-- ==== Sys2Proof/Laws/KeptCheck.lean ====
section
/-! SUPPORT. What the operations of Machine/Check.lean keep: one lemma for each. -/

namespace Sys2Proof.Laws

open Sys2Proof Sys2Proof.Machine

theorem keeps_execFaultDetect {σ s : State} (H : Keeps σ s) (x : FaultDesc) : KeepsOut σ (execFaultDetect x s) := by
  unfold execFaultDetect
  repeat' first
    | with_reducible apply keepsOut_next
    | with_reducible assumption
    | with_reducible apply keeps_fault
    | with_reducible apply keeps_markBad
    | with_reducible apply keeps_ite

theorem keeps_execReplayIssue {σ s : State} (H : Keeps σ s) (b : BayRef) : KeepsOut σ (execReplayIssue b s) := by
  unfold execReplayIssue
  repeat' first
    | with_reducible apply keepsOut_next
    | with_reducible assumption
    | with_reducible apply keeps_freezeIssue
    | with_reducible apply keeps_issueTo
    | with_reducible apply keeps_modBay
    | with_reducible apply keeps_ite
    | dsimp only
    | split

theorem keeps_execSpareWakeDone {σ s : State} (H : Keeps σ s) (b : BayRef) : KeepsOut σ (execSpareWakeDone b s) := by
  unfold execSpareWakeDone
  repeat' first
    | with_reducible apply keepsOut_next
    | with_reducible assumption
    | with_reducible apply keeps_modBay
    | exact .same rfl rfl rfl
    | exact ⟨rfl, rfl, rfl, rfl, fun _ h => h⟩
    | with_reducible exact id
    | with_reducible apply keeps_ite
    | dsimp only
    | with_reducible refine Keeps.mk' ?_ ?_ ?_ ?_

theorem keeps_arbitrate {σ s : State} (H : Keeps σ s) (b : BayRef) (a : Arb) (t : Tile) (r : Running) (arbEqHeld arbEqSums arbOwnOk : Bool) : Keeps σ (State.arbitrate s b a t r arbEqHeld arbEqSums arbOwnOk) := by
  unfold State.arbitrate
  repeat' first
    | with_reducible assumption
    | with_reducible apply keeps_abandon
    | with_reducible apply keeps_handleAt
    | with_reducible apply keeps_logFault
    | with_reducible apply keeps_modBay
    | with_reducible apply keeps_releaseArbiter
    | with_reducible apply keeps_testBay
    | exact .same rfl rfl rfl
    | exact ⟨rfl, rfl, rfl, rfl, fun _ h => h⟩
    | with_reducible exact id
    | with_reducible apply keeps_ite
    | dsimp only
    | with_reducible refine Keeps.mk' ?_ ?_ ?_ ?_

theorem keeps_execArbitrationDone {σ s : State} (H : Keeps σ s) (b : BayRef) (arbEqHeld arbEqSums arbOwnOk : Bool) : KeepsOut σ (execArbitrationDone b arbEqHeld arbEqSums arbOwnOk s) := by
  unfold execArbitrationDone
  repeat' first
    | with_reducible apply keepsOut_next
    | with_reducible assumption
    | with_reducible apply keeps_arbitrate
    | with_reducible apply keeps_ite
    | dsimp only
    | split

theorem keeps_refetch {σ s : State} (H : Keeps σ s) (e step : Nat) : Keeps σ (State.refetch s e step) := by
  unfold State.refetch
  repeat' first
    | with_reducible assumption
    | with_reducible apply keeps_gatherSend
    | with_reducible apply keeps_modBay
    | with_reducible apply keeps_foldl
    | exact .same rfl rfl rfl
    | exact ⟨rfl, rfl, rfl, rfl, fun _ h => h⟩
    | with_reducible exact id
    | intro _
    | dsimp only
    | with_reducible refine Keeps.mk' ?_ ?_ ?_ ?_

theorem keeps_inputLost {σ s : State} (H : Keeps σ s) (die b byte job : Nat) : Keeps σ (State.inputLost s die b byte job) := by
  unfold State.inputLost
  repeat' first
    | with_reducible assumption
    | with_reducible apply keeps_haltRun
    | with_reducible apply keeps_modJob
    | with_reducible apply keeps_foldl
    | intro _
    | with_reducible apply keeps_ite

theorem keeps_runAgain {σ s : State} (H : Keeps σ s) (die k : Nat) (j : JEntry) : Keeps σ (State.runAgain s die k j) := by
  unfold State.runAgain
  repeat' first
    | with_reducible assumption
    | with_reducible apply keeps_abandonUncounted
    | with_reducible apply keeps_modBay
    | with_reducible apply keeps_modSealsDie
    | with_reducible apply keeps_wrote
    | with_reducible apply keeps_foldl
    | intro _

theorem keeps_recoverOutput {σ s : State} (H : Keeps σ s) (x : DamageDesc) : Keeps σ (State.recoverOutput s x) := by
  unfold State.recoverOutput
  repeat' first
    | with_reducible assumption
    | with_reducible apply keeps_inputLost
    | with_reducible apply keeps_runAgain
    | with_reducible apply keeps_ite
    | split

theorem keeps_recoverDamage {σ s : State} (H : Keeps σ s) (x : DamageDesc) : Keeps σ (State.recoverDamage s x) := by
  unfold State.recoverDamage
  repeat' first
    | with_reducible assumption
    | with_reducible apply keeps_derive
    | with_reducible apply keeps_excludeUnit
    | with_reducible apply keeps_inputLost
    | with_reducible apply keeps_modDie
    | with_reducible apply keeps_mvApply
    | with_reducible apply keeps_recoverOutput
    | with_reducible apply keeps_refetch
    | with_reducible apply keeps_send
    | with_reducible apply keeps_wrote
    | with_reducible apply keeps_foldl
    | intro _
    | with_reducible apply keeps_ite
    | dsimp only
    | split

theorem keeps_execDamagedDataRecovery {σ s : State} (H : Keeps σ s) (x : DamageDesc) : KeepsOut σ (execDamagedDataRecovery x s) := by
  unfold execDamagedDataRecovery
  repeat' first
    | with_reducible apply keepsOut_next
    | with_reducible assumption
    | with_reducible apply keeps_recoverDamage
    | with_reducible apply keeps_ite

theorem keeps_execQueuedFaultServe {σ s : State} (H : Keeps σ s)  : KeepsOut σ (execQueuedFaultServe s) := by
  unfold execQueuedFaultServe
  repeat' first
    | with_reducible apply keepsOut_next
    | with_reducible assumption
    | with_reducible apply keeps_firstAction
    | with_reducible apply keeps_logDetected
    | with_reducible apply keeps_settleHandling
    | exact .same rfl rfl rfl
    | exact ⟨rfl, rfl, rfl, rfl, fun _ h => h⟩
    | with_reducible exact id
    | with_reducible apply keeps_ite
    | dsimp only
    | split
    | with_reducible refine Keeps.mk' ?_ ?_ ?_ ?_

theorem keeps_execWatchdogCheck {σ s : State} (H : Keeps σ s) (die : Nat) (heartbeat sliceOk : Bool) : KeepsOut σ (execWatchdogCheck die heartbeat sliceOk s) := by
  unfold execWatchdogCheck
  repeat' first
    | with_reducible apply keepsOut_next
    | with_reducible assumption
    | with_reducible apply keeps_fault
    | with_reducible apply keeps_ite

theorem keeps_fenceDie {σ s : State} (H : Keeps σ s) (die : Nat) : Keeps σ (State.fenceDie s die) := by
  unfold State.fenceDie
  repeat' first
    | with_reducible assumption
    | with_reducible apply keeps_modDie
    | with_reducible apply keeps_portDown
    | with_reducible apply keeps_transmit
    | with_reducible apply keeps_foldl
    | exact .same rfl rfl rfl
    | exact ⟨rfl, rfl, rfl, rfl, fun _ h => h⟩
    | with_reducible exact id
    | intro _
    | dsimp only
    | with_reducible refine Keeps.mk' ?_ ?_ ?_ ?_

theorem keeps_execLeaderContactLoss {σ s : State} (H : Keeps σ s) (die : Nat) : KeepsOut σ (execLeaderContactLoss die s) := by
  unfold execLeaderContactLoss
  repeat' first
    | with_reducible apply keepsOut_next
    | with_reducible assumption
    | with_reducible apply keeps_fenceDie
    | with_reducible apply keeps_ite

theorem keeps_execPartFailStop {σ s : State} (H : Keeps σ s) (reason : Code) : KeepsOut σ (execPartFailStop reason s) := by
  unfold execPartFailStop
  repeat' first
    | with_reducible apply keepsOut_next
    | with_reducible assumption
    | with_reducible apply keeps_failStop
    | with_reducible apply keeps_ite

theorem keeps_testEnd {σ s : State} (H : Keeps σ s) (t : FTest) (pass : Bool) : Keeps σ (State.testEnd s t pass) := by
  unfold State.testEnd
  repeat' first
    | with_reducible assumption
    | with_reducible apply keeps_clearSpare
    | with_reducible apply keeps_event
    | with_reducible apply keeps_failStop
    | with_reducible apply keeps_modBay
    | with_reducible apply keeps_modDie
    | with_reducible apply keeps_modMover
    | with_reducible apply keeps_modPort
    | with_reducible apply keeps_retireBay
    | exact .same rfl rfl rfl
    | exact ⟨rfl, rfl, rfl, rfl, fun _ h => h⟩
    | with_reducible exact id
    | intro _
    | with_reducible apply clrBytes_wf
    | with_reducible apply keeps_ite
    | dsimp only
    | split
    | with_reducible refine Keeps.mk' ?_ ?_ ?_ ?_

theorem keeps_logTest {σ s : State} (H : Keeps σ s) (t : FTest) (pass : Bool) (pattern : Nat) : Keeps σ (State.logTest s t pass pattern) := by
  unfold State.logTest
  repeat' first
    | with_reducible assumption
    | with_reducible apply keeps_logFault

theorem keeps_testDone {σ s : State} (H : Keeps σ s) (t : FTest) (pass : Bool) (pattern : Nat) : Keeps σ (State.testDone s t pass pattern) := by
  unfold State.testDone
  repeat' first
    | with_reducible assumption
    | with_reducible apply keeps_finishWork
    | with_reducible apply keeps_logTest
    | with_reducible apply keeps_mgmtReply
    | with_reducible apply keeps_testEnd
    | exact .same rfl rfl rfl
    | exact ⟨rfl, rfl, rfl, rfl, fun _ h => h⟩
    | with_reducible exact id
    | dsimp only
    | split
    | with_reducible refine Keeps.mk' ?_ ?_ ?_ ?_

theorem keeps_execFieldTestDone {σ s : State} (H : Keeps σ s) (unit die index : Nat) (pass : Bool) (pattern : Nat) : KeepsOut σ (execFieldTestDone unit die index pass pattern s) := by
  unfold execFieldTestDone
  repeat' first
    | with_reducible apply keepsOut_next
    | with_reducible assumption
    | with_reducible apply keeps_testDone
    | with_reducible apply keeps_ite
    | split

theorem keeps_execReplicaDigestCompute {σ s : State} (H : Keeps σ s) (entry : Nat) : KeepsOut σ (execReplicaDigestCompute entry s) := by
  unfold execReplicaDigestCompute
  repeat' first
    | with_reducible apply keepsOut_next
    | with_reducible assumption
    | with_reducible apply keeps_send
    | with_reducible apply keeps_ite
    | dsimp only
    | split

theorem keeps_rollHalted {σ s : State} (H : Keeps σ s) (die key : Nat) (c : Consume) : Keeps σ (State.rollHalted s die key c) := by
  unfold State.rollHalted
  repeat' first
    | with_reducible assumption
    | with_reducible apply keeps_agreeCons
    | with_reducible apply keeps_derive
    | with_reducible apply keeps_modDie
    | with_reducible apply keeps_modSlot
    | with_reducible apply keeps_releaseSlice
    | with_reducible apply keeps_voidBlock
    | with_reducible apply keeps_wcDry
    | with_reducible apply keeps_foldl
    | intro _
    | with_reducible apply keeps_ite

theorem keeps_logStage {σ s : State} (H : Keeps σ s) (die : Nat) (digest : List Byte) : Keeps σ (State.logStage s die digest) := by
  unfold State.logStage
  repeat' first
    | with_reducible assumption
    | with_reducible apply keeps_logFault

theorem keeps_unresolved {σ s : State} (H : Keeps σ s) (die key : Nat) (c : Consume) (ownerA : List Byte) : Keeps σ (State.unresolved s die key c ownerA) := by
  unfold State.unresolved
  repeat' first
    | with_reducible assumption
    | with_reducible apply keeps_event
    | with_reducible apply keeps_logStage
    | with_reducible apply keeps_modCons

theorem keeps_testVarnish {σ s : State} (H : Keeps σ s) (die key : Nat) (c : Consume) : Keeps σ (State.testVarnish s die key c) := by
  unfold State.testVarnish
  repeat' first
    | with_reducible assumption
    | with_reducible apply keeps_logStage
    | with_reducible apply keeps_modCons
    | with_reducible apply keeps_startTest
    | with_reducible apply keeps_foldl
    | intro _
    | with_reducible apply keeps_ite

theorem keeps_recompute {σ s : State} (H : Keeps σ s) (die key : Nat) (c : Consume) : Keeps σ (State.recompute s die key c) := by
  unfold State.recompute
  repeat' first
    | with_reducible assumption
    | with_reducible apply keeps_modCons
    | with_reducible apply keeps_rederiveBlock
    | with_reducible apply keeps_updateBlock
    | with_reducible apply keeps_wcEncode
    | with_reducible apply keeps_foldl
    | intro _
    | with_reducible apply keeps_ite
    | dsimp only
    | split

theorem keeps_takeRecomputed {σ s : State} (H : Keeps σ s) (die key : Nat) (c : Consume) : Keeps σ (State.takeRecomputed s die key c) := by
  unfold State.takeRecomputed
  repeat' first
    | with_reducible assumption
    | with_reducible apply keeps_modCons
    | with_reducible apply keeps_recompute

theorem keeps_digestStages {σ s : State} (H : Keeps σ s) (die key : Nat) (c : Consume) (p : Nat × Nat × List Byte × List Byte) (obs : DigestObs) : Keeps σ (State.digestStages s die key c p obs) := by
  unfold State.digestStages
  repeat' first
    | with_reducible assumption
    | with_reducible apply keeps_agreeSend
    | with_reducible apply keeps_failStop
    | with_reducible apply keeps_logStage
    | with_reducible apply keeps_modCons
    | with_reducible apply keeps_modDie
    | with_reducible apply keeps_resetSlice
    | with_reducible apply keeps_takeRecomputed
    | with_reducible apply keeps_testVarnish
    | with_reducible apply keeps_unresolved
    | with_reducible apply keeps_ite

theorem keeps_execDigestCompare {σ s : State} (H : Keeps σ s) (die slot : Nat) (obs : DigestObs) : KeepsOut σ (execDigestCompare die slot obs s) := by
  unfold execDigestCompare
  repeat' first
    | with_reducible apply keepsOut_next
    | with_reducible assumption
    | with_reducible apply keeps_agreeCons
    | with_reducible apply keeps_agreeSend
    | with_reducible apply keeps_digestStages
    | with_reducible apply keeps_fault
    | with_reducible apply keeps_ite
    | dsimp only
    | split

end Sys2Proof.Laws
end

━━━━━━━━━━━━━━━━

**YOUR INSTRUCTIONS**
Tally how many lines of the records hold the word "execFieldTestDone". Answer with the number only.

**WRITTEN RESPONSE**
2